By Kate O’Hare © Zap2it

Since the late 19th century, the sexual proclivities — or apparent lack thereof — of Sir Arthur Conan Doyle’s fictional detective Sherlock Holmes have been the subject of everything from literary debate to armchair psychoanalysis.

When the second season of PBS’ 21st-century version of “Sherlock” — starring Benedict Cumberbatch in the title role, with Martin Freeman as war veteran Dr. John Watson — premieres Sunday, May 6, on “Masterpiece Mystery!” expect the conversation to start again in earnest.

Devotees of the consulting detective know the only woman (aside from his housekeeper, Mrs. Hudson) in Holmes’ life — indeed, she is “The Woman” — is Irene Adler. In Doyle’s original, she is a beautiful, brilliant opera singer with an adventurous romantic past who gets embroiled in a royal scandal.

In “A Scandal in Belgravia,” the first of three new episodes, Irene (Lara Pulver) is now a dominatrix. She’s still involved in a royal brouhaha, but now it’s with a distaff member of the ruling clan.

Of course, she crosses swords with Sherlock, but to foil his ability to read clues from what people are wearing, she chooses to meet with him wearing almost nothing whatsoever.

“She’s asked to meet with him,” says Pulver, munching on nuts in a hotel alcove during a press event in January 2012, “knowing that he’s turned up pretending to be an Irish vicar. The game starts from the outset. She pulls out the trump card. She goes, ‘OK, if you want to play this game... .’ It’s onenil to Irene Adler by the end of that scene.

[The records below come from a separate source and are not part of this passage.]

theorem transferShape_otherwise (hp : 0x20 ≤ p.toNat) (h : p ∉ ([0x30, 0x44, 0x45, 0x46, 0x47, 0x50] : List Byte)) :
    transferShape p n t = none := by
  simp only [List.mem_cons, List.not_mem_nil, or_false, not_or] at h
  obtain ⟨h30, h44, h45, h46, h47, h50⟩ := h
  have hmessage : ¬p.toNat < PHASE_MESSAGE_SENT.toNat := Nat.not_lt.mpr hp
  have hcommand : ¬p = PHASE_COMMAND := h30
  have hmessageIn : ¬p = PHASE_MESSAGE_IN := h50
  rw [transferShape, if_neg hmessage, if_neg hcommand, if_neg ((dataPhase_iff p).not.mpr (not_or.mpr ⟨h44, h45⟩)),
    if_neg ((statusPhase_iff p).not.mpr (not_or.mpr ⟨h46, h47⟩)), if_neg hmessageIn]

end

/-! ### The counter (R220) -/

theorem transferCount_eq (sbt : Bool) (tc : Count) :
    transferCount sbt tc = if sbt = true ∨ tc = 0 then 1 else tc := by
  simp [transferCount]

namespace Controller

/-- The controller once Transfer Info has set the counter and the mirror starts over (R220). -/
def counted (c : Controller) (sbt : Bool) : Controller :=
  { c.setTc (if sbt = true ∨ c.tc = 0 then 1 else c.tc) with scratchOff := 0 }

/-- A transfer opens with `t` at SCSI ID `i`, for the engine where DMA is usable (R222). -/
def opened (c : Controller) (i : Fin 8) (t : Target) : Controller :=
  { c with targets := c.targets.set i.val (some t), dataAvail := if c.canDma then .dma else .pio }

theorem canDma_congr {c d : Controller} (hcfg : d.cfg = c.cfg) (hcontrol : d.reg CONTROL = c.reg CONTROL) :
    d.canDma = c.canDma := by
  rw [canDma, canDma, dmaMode, dmaMode, hcfg, hcontrol]

variable (c : Controller) (sbt : Bool)

@[simp] theorem setTarget_canDma (t : Target) : (c.setTarget t).canDma = c.canDma := canDma_congr (by simp) (by simp)

@[simp] theorem setPhase_canDma (p : Byte) : (c.setPhase p).canDma = c.canDma :=
  canDma_congr rfl (c.reg_setPhase_ne (by decide) p)

@[simp] theorem counted_phase : (c.counted sbt).phase = c.phase := c.phase_setTc _

@[simp] theorem counted_tc : (c.counted sbt).tc = if sbt = true ∨ c.tc = 0 then 1 else c.tc := c.tc_setTc _

@[simp] theorem counted_canDma : (c.counted sbt).canDma = c.canDma :=
  canDma_congr rfl (c.reg_setTc_ne (by decide) (by decide) (by decide) _)

theorem setTc_setPhase (v : Count) (p : Byte) : (c.setPhase p).setTc v = (c.setTc v).setPhase p := by
  simp only [setTc, setPhase]
  rw [setReg_comm _ (j := TC_MSB) (by decide), setReg_comm _ (j := TC_MID) (by decide),
    setReg_comm _ (j := TC_LSB) (by decide)]

theorem counted_setPhase (p : Byte) : (c.setPhase p).counted sbt = (c.counted sbt).setPhase p := by
  rw [counted, tc_setPhase, setTc_setPhase]
  rfl

/-- The counter and the current target are written independently. -/
theorem counted_setTarget (t : Target) : (c.setTarget t).counted sbt = (c.counted sbt).setTarget t := by
  rw [counted, setTarget_tc, setTc_setTarget]
  unfold setTarget
  rw [setTc_curTarget]
  cases hc : c.curTarget <;> simp [counted, hc]

end Controller

namespace State.Current

variable {s : State} {i : Fin 8} {t : Target}

/-- A transfer opens in every phase R221 gives a shape, 0x20 aside. -/
theorem transferOpen_opens (h : s.Current i t) (hp : s.ctl.phase ≠ 0x20) (sbt : Bool) {u : Target}
    (hu : transferShape s.ctl.phase (s.ctl.counted sbt).tc.toNat t = some u) :
    s.transferOpen sbt t = { s with ctl := (s.ctl.counted sbt).opened i u } := by
  have hentering : (s.ctl.phase == PHASE_MESSAGE_SENT) = false := beq_false_of_ne hp
  have hcur : (s.ctl.counted sbt).curTarget = some i := h.curTarget
  have hcount : { s.ctl.setTc (transferCount sbt s.ctl.tc) with scratchOff := 0 } = s.ctl.counted sbt := by
    rw [transferCount_eq]; rfl
  simp only [State.transferOpen, hentering, Bool.false_eq_true, if_false, State.upd, hcount, Controller.counted_phase,
    hu, Controller.setTarget_eq _ hcur]
  rfl

/-- After the messages the command phase is entered first (R220). -/
theorem transferOpen_enters (h : s.Current i t) (hp : s.ctl.phase = 0x20) (sbt : Bool) :
    s.transferOpen sbt t = { s with
      ctl := ((s.ctl.counted sbt).setPhase 0x30).opened i { t with
        direction := .command, dataLength := (s.ctl.counted sbt).tc.toNat
        cmdLength := (s.ctl.counted sbt).tc.toNat, status := 0 } } := by
  have hentering : (s.ctl.phase == PHASE_MESSAGE_SENT) = true := beq_iff_eq.mpr hp
  have hcur : ((s.ctl.counted sbt).setPhase 0x30).curTarget = some i := h.curTarget
  have hcount (u : Target) : { ((s.ctl.setPhase PHASE_COMMAND).setTarget u).setTc
      (transferCount sbt ((s.ctl.setPhase PHASE_COMMAND).setTarget u).tc) with scratchOff := 0 } =
        ((s.ctl.counted sbt).setPhase 0x30).setTarget u := by
    rw [← s.ctl.counted_setPhase, ← Controller.counted_setTarget, transferCount_eq]
    rfl
  simp only [State.transferOpen, hentering, if_true, State.upd, hcount]
  simp only [Controller.setTarget_phase, Controller.phase_setPhase, transferShape_command, Controller.setTarget_tc,
    Controller.tc_setPhase, Controller.setTarget_setTarget, Controller.setTarget_canDma]
  rw [Controller.setTarget_eq _ hcur]
  rfl

end State.Current

/-- None opens in a phase without a shape (R221). -/
theorem State.transferOpen_closes {s : State} {t : Target} {sbt : Bool} (hp : s.ctl.phase ≠ 0x20)
    (hu : transferShape s.ctl.phase (s.ctl.counted sbt).tc.toNat t = none) :
    s.transferOpen sbt t = { s with ctl := { s.ctl.counted sbt with dataAvail := .closed } } := by
  have hentering : (s.ctl.phase == PHASE_MESSAGE_SENT) = false := beq_false_of_ne hp
  have hcount : { s.ctl.setTc (transferCount sbt s.ctl.tc) with scratchOff := 0 } = s.ctl.counted sbt := by
    rw [transferCount_eq]; rfl
  simp only [State.transferOpen, hentering, Bool.false_eq_true, if_false, State.upd, hcount, Controller.counted_phase,
    hu]

/-- Settles O33, phase by phase: the shape of R221, or none. -/
theorem transferInfoOpensThePhase : Obligations.TransferInfoOpensThePhase := by
  intro sbt s i t hi ht p n counted opened
  have h : s.Current i t := ⟨hi, ht⟩
  have hphase : s.ctl.phase = p := rfl
  have hn : (s.ctl.counted sbt).tc = n := s.ctl.counted_tc sbt
  have hexec : exec (.transInfo sbt) s = .next (s.transferOpen sbt t) := by
    show execTransInfo sbt s = _
    rw [execTransInfo, h.target]
  have hopens {u : Target} (hp : p ≠ 0x20) (hu : transferShape p n.toNat t = some u) :
      exec (.transInfo sbt) s = .next (opened counted u) := by
    rw [hexec, h.transferOpen_opens hp sbt (hn ▸ hu), Controller.opened, Controller.counted_canDma]
    rfl
  refine ⟨fun hp => ?message, fun hp => ?command, fun hp => ?enters, fun hp => ?data, fun hp => ?byte,
    fun hlow hp => ?otherwise⟩
  case message => exact hopens (fun e => by simp [e] at hp) (transferShape_message _ t hp)
  case command => exact hopens (hp ▸ by decide) (hp ▸ transferShape_command _ t)
  case enters =>
    rw [hexec, h.transferOpen_enters hp, hn, Controller.opened, Controller.setPhase_canDma, Controller.counted_canDma]
    rfl
  case data => exact hopens (by obtain hp | hp := hp <;> rw [hp] <;> decide) (transferShape_data _ t hp)
  case byte => exact hopens (by obtain hp | hp | hp := hp <;> rw [hp] <;> decide) (transferShape_byte _ t hp)
  case otherwise =>
    have hne : p ≠ 0x20 := fun e => by simp [e] at hlow
    rw [hexec, State.transferOpen_closes hne (transferShape_otherwise _ t hlow.le hp)]
    rfl

end Sys2Proof.Machine
end

section
/-! The command bytes of Select-and-Transfer (42_chip_commands.md R207): from the chip's registers to the target, and
into the scratch mirror. -/

namespace Sys2Proof.Machine

/-! ### The command descriptor -/

theorem getElem_foldl_setIfInBounds (g : Nat → Byte) (v : Vector Byte 16) (n k : Nat) (hk : k < 16) :
    ((List.range n).foldl (fun v i => v.setIfInBounds i (g i)) v)[k] = if k < n then g k else v[k] := by
  induction n with
  | zero => rfl
  | succ n ih =>
    rw [List.range_succ, List.foldl_append, List.foldl_cons, List.foldl_nil, Vector.getElem_setIfInBounds, ih]
    by_cases hkn : n = k
    · rw [if_pos hkn, if_pos (by omega), hkn]
    · rw [if_neg hkn]
      by_cases hlt : k < n
      · rw [if_pos hlt, if_pos (by omega)]
      · rw [if_neg hlt, if_neg (by omega)]

theorem Controller.reg_cdb (c : Controller) {k : Nat} (hk : k < 12) :
    c.reg (CDB_1 + BitVec.ofNat 5 k) = c.regs[3 + k] := by
  have hnum : (CDB_1 + BitVec.ofNat 5 k).toNat = 3 + k := by
    have hcdb : CDB_1.toNat = 3 := rfl
    rw [BitVec.toNat_add, BitVec.toNat_ofNat, hcdb]
    omega
  simp only [Controller.reg, hnum]

/-- The target's command bytes, by the registers 0x03 to 0x0E. -/
theorem Controller.cdbInto_eq (c : Controller) (cmd : Vector Byte 16) :
    c.cdbInto cmd = Vector.ofFn fun k : Fin 16 => if h : k.val < 12 then c.regs[3 + k.val] else cmd[k.val] := by
  apply Vector.ext
  intro k hk
  rw [Controller.cdbInto, getElem_foldl_setIfInBounds, Vector.getElem_ofFn]
  by_cases h : k < 12
  · rw [if_pos h, dif_pos h, c.reg_cdb h]
  · rw [if_neg h, dif_neg h]

/-! ### The mirror (10_state.md R28) -/

namespace Controller

/-- Several bytes mirrored one after the other: those that fit. -/
theorem scratch_foldl_mirror (bs : List Byte) (c : Controller) :
    (bs.foldl mirror c).scratch =
      Memory.putAll c.scratch c.scratchOff (bs.take (c.cfg.scratchSize - c.scratchOff)) := by
  induction bs generalizing c with
  | nil => simp [Memory.putAll]
  | cons b bs ih =>
    rw [List.foldl_cons, ih]
    have hscratch : (c.mirror b).scratch =
        if c.scratchOff < c.cfg.scratchSize then Memory.put c.scratch c.scratchOff b else c.scratch := rfl
    rw [hscratch, mirror_scratchOff, mirror_cfg]
    by_cases hfits : c.scratchOff < c.cfg.scratchSize
    · rw [if_pos hfits, show c.cfg.scratchSize - c.scratchOff = c.cfg.scratchSize - (c.scratchOff + 1) + 1 by omega,
        List.take_succ_cons, Memory.putAll]
    · rw [if_neg hfits, Nat.sub_eq_zero_of_le (Nat.not_lt.mp hfits), Nat.sub_eq_zero_of_le (by omega),
        List.take_zero, List.take_zero, Memory.putAll, Memory.putAll]

theorem foldl_mirror_eq (bs : List Byte) (c : Controller) :
    bs.foldl mirror c = { c with
      scratch := Memory.putAll c.scratch c.scratchOff (bs.take (c.cfg.scratchSize - c.scratchOff))
      scratchOff := c.scratchOff + bs.length } := by
  have hframe : bs.foldl mirror c = { c with
      scratch := (bs.foldl mirror c).scratch, scratchOff := c.scratchOff + bs.length } := by
    induction bs generalizing c with
    | nil => rfl
    | cons b bs ih =>
      rw [List.foldl_cons, ih, List.length_cons, mirror_scratchOff, Nat.add_assoc, Nat.add_comm 1]
      rfl
  rw [hframe, scratch_foldl_mirror]

/-- The scratch mirror after the command part of step A (R207): the command bytes of `t`, as many as fit. -/
def commandMirror (c : Controller) (t : Target) : Memory :=
  Memory.putAll c.scratch 0 (((List.range t.cmdLength).map fun i => t.cmd.getD i 0).take c.cfg.scratchSize)

theorem mirrorCmd_eq (c : Controller) (t : Target) :
    { c with scratchOff := 0 }.mirrorCmd t =
      { c with scratch := c.commandMirror t, scratchOff := t.cmdLength } := by
  rw [mirrorCmd, ← List.foldl_map (f := fun i => t.cmd.getD i 0) (g := mirror), foldl_mirror_eq]
  simp [commandMirror]

theorem commandMirror_wf {c : Controller} (h : Memory.wf c.scratch) (t : Target) : Memory.wf (c.commandMirror t) :=
  Memory.putAll_wf _ h 0

theorem find_commandMirror (c : Controller) {t : Target} (h : t.cmdLength ≤ 16) (k : Nat) :
    Memory.find (c.commandMirror t) k =
      if k < t.cmdLength ∧ k < c.cfg.scratchSize then t.cmd[k]? else Memory.find c.scratch k := by
  rw [commandMirror, Memory.find_putAll]
  by_cases hin : k < t.cmdLength ∧ k < c.cfg.scratchSize
  · have hk : k < 16 := by omega
    rw [if_pos hin, if_pos (by simp; omega)]
    simp [hin, hk, Vector.getD]
  · rw [if_neg hin, if_neg (by simp; omega)]

end Controller

end Sys2Proof.Machine
end

section
/-! Select-and-Transfer up to the data phase (42_chip_commands.md R207, R208): step A takes a new command, step B runs
it unless it is outbound. -/

namespace Sys2Proof.Machine

/-! ### What the target is by then -/

/-- Target `t` has got the command bytes of controller `c` (R207). -/
def Target.commanded (t : Target) (c : Controller) : Target := { t with status := 0, cmd := c.cdbInto t.cmd }

/-- Step B for target `t`, the free-value counter standing at `n` (R208). -/
def Target.started (t : Target) (n : Nat) : Target × Nat :=
  if t.direction.isOut then (t.begin, n) else ((t.executed n).begin, t.drawsExecuted n)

“She throws him off his game instantly. What’s brilliant is that, within seconds, you realize it has nothing to do with being naked, with sexuality or anything, because they’re both locked into each other’s minds, and they’re off and running — in Louboutins, yes.”

In Louboutin heels for Irene, that is — and Pulver ditched them as soon as she could.

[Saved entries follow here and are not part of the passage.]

-- ==== Sys2Proof/Machine/Arith.lean ====
section
/-!
DEFINITION. Sys2Proof/Machine/Arith.lean: register load, arithmetic, logic, shift and random (41_arith_logic.md R100 to R112).
-/
namespace Sys2Proof.Machine

/-- 6XNN `LD Vx, NN` (R101). -/
def execLdImm (x : Reg) (nn : Byte) (s : State) : ExecOut := .next (s.setReg x nn)

/-- 7XNN `ADD Vx, NN`: modulo 256, no flag (R102). -/
def execAddImm (x : Reg) (nn : Byte) (s : State) : ExecOut := .next (s.setReg x (s.reg x + nn))

/-- 8XY0 `LD Vx, Vy` (R103). -/
def execLdReg (x y : Reg) (s : State) : ExecOut := .next (s.setReg x (s.reg y))

/-- 8XY1 `OR Vx, Vy`, VF left as it was (R104). -/
def execOrReg (x y : Reg) (s : State) : ExecOut := .next (s.setReg x (s.reg x ||| s.reg y))

/-- 8XY2 `AND Vx, Vy`, VF left as it was (R105). -/
def execAndReg (x y : Reg) (s : State) : ExecOut := .next (s.setReg x (s.reg x &&& s.reg y))

/-- 8XY3 `XOR Vx, Vy`, VF left as it was (R106). -/
def execXorReg (x y : Reg) (s : State) : ExecOut := .next (s.setReg x (s.reg x ^^^ s.reg y))

/-- 8XY4 `ADD Vx, Vy`, VF = carry (R107). -/
def execAddReg (x y : Reg) (s : State) : ExecOut :=
  .next (s.setRegFlag x (s.reg x + s.reg y) (carryOf (s.reg x) (s.reg y)))

/-- 8XY5 `SUB Vx, Vy`, VF = 1 on borrow (R108). -/
def execSub (x y : Reg) (s : State) : ExecOut :=
  .next (s.setRegFlag x (s.reg x - s.reg y) (borrowOf (s.reg x) (s.reg y)))

/-- 8XY6 `SHR Vx, Vy`, VF = the bit shifted out (R109). -/
def execShr (x y : Reg) (s : State) : ExecOut :=
  .next (s.setRegFlag x (s.shiftOperand x y >>> 1) (shiftedOutRight (s.shiftOperand x y)))

/-- 8XY7 `SUBN Vx, Vy`: Vy - Vx, VF = 1 on borrow (R110). -/
def execSubn (x y : Reg) (s : State) : ExecOut :=
  .next (s.setRegFlag x (s.reg y - s.reg x) (borrowOf (s.reg y) (s.reg x)))

/-- 8XYE `SHL Vx, Vy`, VF = the bit shifted out (R111). -/
def execShl (x y : Reg) (s : State) : ExecOut :=
  .next (s.setRegFlag x (s.shiftOperand x y <<< 1) (shiftedOutLeft (s.shiftOperand x y)))

/-- CXNN `RND Vx, NN`: the byte drawn for this cycle, masked (R112). -/
def execRnd (x : Reg) (nn : Byte) (s : State) : ExecOut := .next (s.setReg x (s.input.rnd &&& nn))

end Sys2Proof.Machine
end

“They were painful!” she says, revealing herself to be no fan of agony in real life. “I had a pair of Vivienne Westwoods that were really comfy, then when they’d come at me, I’d be, ‘No, please, I don’t want to put on the Louboutins!’ ”

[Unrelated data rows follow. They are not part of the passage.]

-- ==== Sys2Proof/Safety.lean ====
section
/-!
DEFINITION. Sys2Proof/Safety.lean: the terms claims use: the parts of the state and what stays the same (frames), the invariant
of every step (10_state.md R40), and the situations a step can find.
-/
namespace Sys2Proof.Machine

/-! ## Parts of the state, and frames -/

/-- One observable part of the state. -/
inductive Part where
  /-- One general register (R20). -/
  | reg (x : Reg)
  /-- The address register (R22). -/
  | i
  /-- The program counter (R23). -/
  | pc
  /-- One stack entry, live or dead (R24). -/
  | entry (j : Fin 16)
  /-- The stack pointer (R25). -/
  | sp
  /-- The delay timer (R26). -/
  | dt
  /-- The sound timer (R27). -/
  | st
  /-- The byte of memory at an address, read as the model reads it (R28). -/
  | byte (a : Nat)
  /-- The whole picture (R29). -/
  | display
  /-- The awaiting-key flag (R32). -/
  | wait
  /-- The key latch (R33). -/
  | kprev
  /-- The run status (R34). -/
  | status
  /-- The frame position (R35). -/
  | phase
  /-- The configuration (R31). -/
  | cfg
  /-- The model's own schedule of inputs and its counter (R96). -/
  | inputs
  deriving DecidableEq, Repr

/-- The stack entry `j`. -/
def State.entry (s : State) (j : Fin 16) : Word := s.stack[j]

/-- The pixel `D[y][x]`. -/
def State.pixel (s : State) (y : Fin 32) (x : Fin 64) : Bool := s.display.pixel y x

/-- The part holds the same in both states. -/
def Part.same (p : Part) (s t : State) : Prop :=
  match p with
  | .reg x => t.reg x = s.reg x
  | .i => t.i = s.i
  | .pc => t.pc = s.pc
  | .entry j => t.entry j = s.entry j
  | .sp => t.sp = s.sp
  | .dt => t.dt = s.dt
  | .st => t.st = s.st
  | .byte a => t.byteAt a = s.byteAt a
  | .display => t.display = s.display
  | .wait => t.wait = s.wait
  | .kprev => t.kprev = s.kprev
  | .status => t.status = s.status
  | .phase => t.phase = s.phase
  | .cfg => t.cfg = s.cfg
  | .inputs => t.inputs = s.inputs ∧ t.drawNo = s.drawNo

/-- THE FRAME: every part of the state but the listed ones is in `t` as it was in `s`: every register, flag, byte of memory,
stack entry, timer and control register not named. -/
def KeptExcept (changed : List Part) (s t : State) : Prop := ∀ p, p ∉ changed → p.same s t

/-! ## The invariant (R40) -/

/-- The record of a halt: the faulting instruction's address is still pc, the word is the one there, and the fault is one of
the four that a cycle raises (R34, R207). -/
def State.HaltRecordTrue (s : State) : Prop :=
  ∀ f a w, s.status = .halted f a w → f ≠ .programTooLarge ∧ a = s.pc ∧ w = s.fetch

/-- What every step keeps (R40). That a register holds 0..255, that sp is at most 16 and the timers at most 255 is in their
types. -/
structure State.Inv (s : State) : Prop where
  /-- `I <= 0xFFF` (R22). -/
  i_le : s.i.toNat ≤ 0xFFF
  /-- `pc <= 0x10FE` (R23). -/
  pc_le : s.pc.toNat ≤ 0x10FE
  /-- Every live stack entry is at most 0x1000 (R131). -/
  entry_le : ∀ j : Fin 16, j.val < s.sp.val → (s.entry j).toNat ≤ 0x1000
  /-- The frame position is at most `CYCLES_PER_FRAME` (R35). -/
  phase_le : s.phase ≤ s.cfg.cyclesPerFrame
  /-- Memory is in its canonical form. -/
  mem_wf : Memory.wf s.fb s.mem
  /-- The record of a halt is true. -/
  halt_true : s.HaltRecordTrue

/-! ## What a step finds -/

/-- The next step is a cycle, and no shutdown is requested. -/
structure State.Ready (s : State) : Prop where
  /-- The driver runs. -/
  running : s.status = .running
  /-- The frame has a slot left. -/
  slot : s.phase < s.cfg.cyclesPerFrame
  /-- No shutdown is requested in this cycle's sample. -/
  noShutdown : s.input.shutdown = false

/-- The next step is a cycle that fetches the word `w`. -/
structure State.Fetches (s : State) (w : Word) : Prop where
  /-- The step is a cycle. -/
  ready : s.Ready
  /-- No key is awaited. -/
  noWait : s.wait = none
  /-- The fetch succeeds with `w`. -/
  fetched : s.fetch = some w

/-- The next step runs the instruction `i`. -/
def State.Runs (s : State) (i : Instr) : Prop := ∃ w, s.Fetches w ∧ decodeWord w = .ok i

/-- The run is safe so far: no fatal fault has halted the engine (R207). -/
def State.Safe (s : State) : Prop := ∀ f a w, s.status ≠ .halted f a w

/-- `k` steps of the whole block one after another, ending early at an outcome that is no next state. -/
def runSteps : Nat → State → ExecOut
  | 0, s => .next s
  | k + 1, s =>
    match step s with
    | .next t => runSteps k t
    | .fault f => .fault f
    | .refused r => .refused r

/-! ## The picture DXYN draws (46_display.md R160, R162), said pixel by pixel -/

/-- The unreduced coordinate `p` of an axis of `size` falls on screen coordinate `q`. -/
def Lands (wrap : Bool) (size p q : Nat) : Prop := if wrap then p % size = q else p = q

/-- A 1 bit of the sprite of `drw x y n` in state `s` falls on pixel (yy, xx). -/
def State.Covers (s : State) (x y : Reg) (n : Fin 16) (yy : Fin 32) (xx : Fin 64) : Prop :=
  ∃ r < n.val, ∃ c < 8,
    (s.readByte (s.ea r)).getLsbD (7 - c) = true ∧
    Lands s.cfg.spriteWrap 32 ((s.reg y).toNat % 32 + r) yy.val ∧
    Lands s.cfg.spriteWrap 64 ((s.reg x).toNat % 64 + c) xx.val

/-! ## Whole-machine terms -/

/-- pc and every live return address are even (R245). -/
def State.EvenPc (s : State) : Prop :=
  s.pc.toNat % 2 = 0 ∧ ∀ j : Fin 16, j.val < s.sp.val → (s.entry j).toNat % 2 = 0

end Sys2Proof.Machine

namespace Sys2Proof

/-- The instruction does not jump to an odd address in state `s` (R245). -/
def Instr.evenTarget (i : Instr) (s : Machine.State) : Prop :=
  (∀ nnn, i = .jp nnn → nnn.toNat % 2 = 0) ∧
  (∀ nnn, i = .call nnn → nnn.toNat % 2 = 0) ∧
  (∀ nnn, i = .jpOff nnn → (nnn.toNat + (s.reg (s.jumpReg nnn)).toNat) % 2 = 0)

/-- The instruction writes VF as a flag under the configuration `c`: R21's table. -/
def Instr.writesFlag (i : Instr) (c : Config) : Prop :=
  (∃ x y, i = .addReg x y ∨ i = .sub x y ∨ i = .subn x y ∨ i = .shr x y ∨ i = .shl x y) ∨
  (∃ x y n, i = .drw x y n) ∨ (c.addiOverflow = true ∧ ∃ x, i = .addI x)

/-- The instruction writes VF as its ordinary destination: its X field is 15 (R21). -/
def Instr.destIsVF (i : Instr) : Prop :=
  (∃ nn, i = .ldImm 15 nn ∨ i = .addImm 15 nn ∨ i = .rnd 15 nn) ∨
  (∃ y, i = .ldReg 15 y ∨ i = .orReg 15 y ∨ i = .andReg 15 y ∨ i = .xorReg 15 y) ∨
  i = .ldFromDt 15 ∨ i = .load 15

end Sys2Proof
end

A few months later, Cumberbatch calls in from the set of the second installment of director J.J. Abrams’ revival of the big-screen “Star Trek” franchise, where he’s in the makeup trailer having his hair dyed, and says, “For me, Sherlock’s not gay. He’s not straight, necessarily. He has a sexual appetite, but it’s entirely swallowed by his work. He doesn’t have time for it.

“That’s very much prevalent in the books. But there has always been ‘The Woman,’ who is Irene Adler. She attracts him, because she is a match for him and outmatches him and outplays him with female intuition, using emotional landscaping to outflank his abilities, to distract him.

“He basically gets distracted by the fact that she’s a beautiful woman who has the ability to play the same games as he plays. So it’s a great chess match between two very evenly matched players.”

“The answer is on the page,” says writer and executive producer Steven Moffat, calling in a few weeks before Cumberbatch from a hotel in Austin, Texas, where he’s promoting “Sherlock.” “The answer is absolutely that he does not get involved in these things, because it would distract him. It’s a monastic decision. Our attitude is, it should (satisfy people); it’s by far the most dramatic and interesting version of the story.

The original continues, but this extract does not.